ACTION ITEM: The word "Instr" marks the lines to copy; find all of them in the entries below.

** Opening EXERCISE DATA block **

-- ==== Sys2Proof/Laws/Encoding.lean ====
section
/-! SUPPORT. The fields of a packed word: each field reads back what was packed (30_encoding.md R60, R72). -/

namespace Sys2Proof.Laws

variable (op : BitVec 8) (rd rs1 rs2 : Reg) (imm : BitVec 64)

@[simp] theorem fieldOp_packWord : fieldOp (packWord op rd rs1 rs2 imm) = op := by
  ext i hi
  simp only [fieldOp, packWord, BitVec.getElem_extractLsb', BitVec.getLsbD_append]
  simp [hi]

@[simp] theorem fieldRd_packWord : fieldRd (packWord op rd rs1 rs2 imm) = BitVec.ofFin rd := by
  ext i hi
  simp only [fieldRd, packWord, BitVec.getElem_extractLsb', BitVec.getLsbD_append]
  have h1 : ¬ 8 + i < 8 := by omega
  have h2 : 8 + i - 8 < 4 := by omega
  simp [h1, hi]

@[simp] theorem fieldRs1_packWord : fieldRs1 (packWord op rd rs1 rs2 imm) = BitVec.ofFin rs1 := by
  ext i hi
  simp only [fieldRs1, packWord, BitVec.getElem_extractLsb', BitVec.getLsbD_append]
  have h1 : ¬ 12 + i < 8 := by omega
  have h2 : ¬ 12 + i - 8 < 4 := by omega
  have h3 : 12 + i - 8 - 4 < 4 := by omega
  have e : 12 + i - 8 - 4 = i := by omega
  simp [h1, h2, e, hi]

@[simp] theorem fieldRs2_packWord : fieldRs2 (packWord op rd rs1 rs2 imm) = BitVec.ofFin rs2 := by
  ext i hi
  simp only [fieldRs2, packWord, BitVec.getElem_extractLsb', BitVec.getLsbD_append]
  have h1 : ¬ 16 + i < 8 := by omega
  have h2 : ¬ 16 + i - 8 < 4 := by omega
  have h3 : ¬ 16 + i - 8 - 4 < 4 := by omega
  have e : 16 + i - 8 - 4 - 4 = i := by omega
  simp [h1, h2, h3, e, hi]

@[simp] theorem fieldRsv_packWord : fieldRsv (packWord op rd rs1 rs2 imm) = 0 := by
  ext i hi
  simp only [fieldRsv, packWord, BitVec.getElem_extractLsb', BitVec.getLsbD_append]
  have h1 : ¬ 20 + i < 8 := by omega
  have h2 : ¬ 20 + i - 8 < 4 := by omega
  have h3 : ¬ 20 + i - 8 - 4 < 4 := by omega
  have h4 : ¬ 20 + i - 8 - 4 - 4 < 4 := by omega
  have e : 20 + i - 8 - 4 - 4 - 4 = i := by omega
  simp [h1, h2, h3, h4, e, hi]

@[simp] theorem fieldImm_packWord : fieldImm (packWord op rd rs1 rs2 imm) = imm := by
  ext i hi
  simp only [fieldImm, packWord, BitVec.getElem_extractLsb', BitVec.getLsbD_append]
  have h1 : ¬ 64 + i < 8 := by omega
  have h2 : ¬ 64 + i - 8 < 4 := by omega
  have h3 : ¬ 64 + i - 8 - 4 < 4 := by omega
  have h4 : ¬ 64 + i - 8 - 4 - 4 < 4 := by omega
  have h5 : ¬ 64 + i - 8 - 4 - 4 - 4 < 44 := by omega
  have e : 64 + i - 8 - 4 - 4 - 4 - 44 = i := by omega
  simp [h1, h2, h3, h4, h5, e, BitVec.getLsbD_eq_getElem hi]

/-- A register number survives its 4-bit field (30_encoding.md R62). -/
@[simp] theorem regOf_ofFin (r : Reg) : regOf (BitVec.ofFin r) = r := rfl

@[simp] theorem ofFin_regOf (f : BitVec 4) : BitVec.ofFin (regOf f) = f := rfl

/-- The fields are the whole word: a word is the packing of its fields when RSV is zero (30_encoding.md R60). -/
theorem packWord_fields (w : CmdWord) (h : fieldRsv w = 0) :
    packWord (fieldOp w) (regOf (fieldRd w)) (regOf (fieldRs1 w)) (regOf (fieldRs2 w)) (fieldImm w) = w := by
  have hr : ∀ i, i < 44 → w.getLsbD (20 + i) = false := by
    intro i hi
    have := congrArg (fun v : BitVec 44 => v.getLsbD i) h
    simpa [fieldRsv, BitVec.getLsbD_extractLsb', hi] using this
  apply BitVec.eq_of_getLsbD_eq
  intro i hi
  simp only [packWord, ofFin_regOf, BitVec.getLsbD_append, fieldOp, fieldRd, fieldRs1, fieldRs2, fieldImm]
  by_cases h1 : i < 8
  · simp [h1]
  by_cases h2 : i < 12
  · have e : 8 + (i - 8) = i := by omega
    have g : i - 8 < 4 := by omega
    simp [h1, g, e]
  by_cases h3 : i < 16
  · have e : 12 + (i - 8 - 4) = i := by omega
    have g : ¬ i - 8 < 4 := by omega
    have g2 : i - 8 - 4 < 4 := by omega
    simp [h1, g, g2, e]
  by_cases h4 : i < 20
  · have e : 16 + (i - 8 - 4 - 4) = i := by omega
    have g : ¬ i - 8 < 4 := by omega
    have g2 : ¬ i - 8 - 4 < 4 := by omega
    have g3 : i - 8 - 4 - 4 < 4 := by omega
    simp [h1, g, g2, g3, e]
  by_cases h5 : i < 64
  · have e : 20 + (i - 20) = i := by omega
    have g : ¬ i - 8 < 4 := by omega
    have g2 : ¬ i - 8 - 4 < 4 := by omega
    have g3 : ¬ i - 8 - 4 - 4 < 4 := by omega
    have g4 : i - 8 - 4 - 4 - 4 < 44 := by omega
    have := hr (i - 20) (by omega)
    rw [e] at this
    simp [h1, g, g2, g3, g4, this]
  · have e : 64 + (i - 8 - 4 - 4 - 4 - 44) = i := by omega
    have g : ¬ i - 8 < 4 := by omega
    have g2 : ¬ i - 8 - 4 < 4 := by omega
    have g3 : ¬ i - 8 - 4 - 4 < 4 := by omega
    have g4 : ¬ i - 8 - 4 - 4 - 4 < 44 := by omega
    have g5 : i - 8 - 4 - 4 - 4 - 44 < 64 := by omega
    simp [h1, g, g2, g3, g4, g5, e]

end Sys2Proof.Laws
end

** Closing EXERCISE DATA block **
** Opening EXERCISE DATA block **

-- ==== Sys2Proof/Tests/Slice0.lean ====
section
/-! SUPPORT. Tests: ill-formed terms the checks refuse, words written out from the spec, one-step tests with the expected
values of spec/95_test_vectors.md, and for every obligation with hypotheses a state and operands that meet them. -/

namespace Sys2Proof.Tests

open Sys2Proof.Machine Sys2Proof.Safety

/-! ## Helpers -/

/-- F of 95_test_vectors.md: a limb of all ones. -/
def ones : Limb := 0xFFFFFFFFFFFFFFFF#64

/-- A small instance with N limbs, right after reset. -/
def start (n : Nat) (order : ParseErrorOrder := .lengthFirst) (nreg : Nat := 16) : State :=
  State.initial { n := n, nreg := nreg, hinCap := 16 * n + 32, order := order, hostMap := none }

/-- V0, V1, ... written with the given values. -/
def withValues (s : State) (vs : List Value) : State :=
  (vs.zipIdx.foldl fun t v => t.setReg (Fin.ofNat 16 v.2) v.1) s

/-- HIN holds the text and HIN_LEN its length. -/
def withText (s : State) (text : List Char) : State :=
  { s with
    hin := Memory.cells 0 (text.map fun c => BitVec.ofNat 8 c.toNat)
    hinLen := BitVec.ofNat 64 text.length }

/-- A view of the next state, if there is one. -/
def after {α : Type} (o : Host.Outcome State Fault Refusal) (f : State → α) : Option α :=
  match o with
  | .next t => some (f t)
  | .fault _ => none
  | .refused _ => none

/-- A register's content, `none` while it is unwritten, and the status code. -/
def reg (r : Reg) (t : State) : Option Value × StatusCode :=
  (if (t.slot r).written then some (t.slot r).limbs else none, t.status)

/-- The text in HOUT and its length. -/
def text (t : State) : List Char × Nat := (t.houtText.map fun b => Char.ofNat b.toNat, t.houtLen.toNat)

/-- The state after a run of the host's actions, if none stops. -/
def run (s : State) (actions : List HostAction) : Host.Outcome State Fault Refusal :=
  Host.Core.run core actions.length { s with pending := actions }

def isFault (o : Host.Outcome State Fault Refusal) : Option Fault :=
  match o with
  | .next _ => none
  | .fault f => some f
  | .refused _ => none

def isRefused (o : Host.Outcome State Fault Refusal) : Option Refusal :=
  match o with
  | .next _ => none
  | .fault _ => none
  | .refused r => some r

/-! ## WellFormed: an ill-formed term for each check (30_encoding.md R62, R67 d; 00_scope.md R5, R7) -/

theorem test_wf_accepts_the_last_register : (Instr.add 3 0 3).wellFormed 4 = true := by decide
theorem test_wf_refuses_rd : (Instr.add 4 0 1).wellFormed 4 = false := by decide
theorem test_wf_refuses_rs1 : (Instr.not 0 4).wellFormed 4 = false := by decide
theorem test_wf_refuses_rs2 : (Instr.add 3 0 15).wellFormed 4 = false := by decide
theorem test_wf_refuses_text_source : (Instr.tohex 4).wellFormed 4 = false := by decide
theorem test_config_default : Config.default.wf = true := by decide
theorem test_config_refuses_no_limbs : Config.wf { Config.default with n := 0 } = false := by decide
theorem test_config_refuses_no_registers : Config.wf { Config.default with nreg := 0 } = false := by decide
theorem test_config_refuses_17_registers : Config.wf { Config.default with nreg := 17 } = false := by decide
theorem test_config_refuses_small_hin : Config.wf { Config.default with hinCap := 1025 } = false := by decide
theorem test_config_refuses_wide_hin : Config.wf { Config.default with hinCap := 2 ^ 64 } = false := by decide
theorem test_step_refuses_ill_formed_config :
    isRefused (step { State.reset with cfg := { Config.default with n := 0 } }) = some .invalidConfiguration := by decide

** Closing EXERCISE DATA block **

SOLUTION TO THE EXERCISE:
theorem test_wf_accepts_the_last_register : (Instr.add 3 0 3).wellFormed 4 = true := by decide
theorem test_wf_refuses_rd : (Instr.add 4 0 1).wellFormed 4 = false := by decide
theorem test_wf_refuses_rs1 : (Instr.not 0 4).wellFormed 4 = false := by decide
theorem test_wf_refuses_rs2 : (Instr.add 3 0 15).wellFormed 4 = false := by decide
theorem test_wf_refuses_text_source : (Instr.tohex 4).wellFormed 4 = false := by decide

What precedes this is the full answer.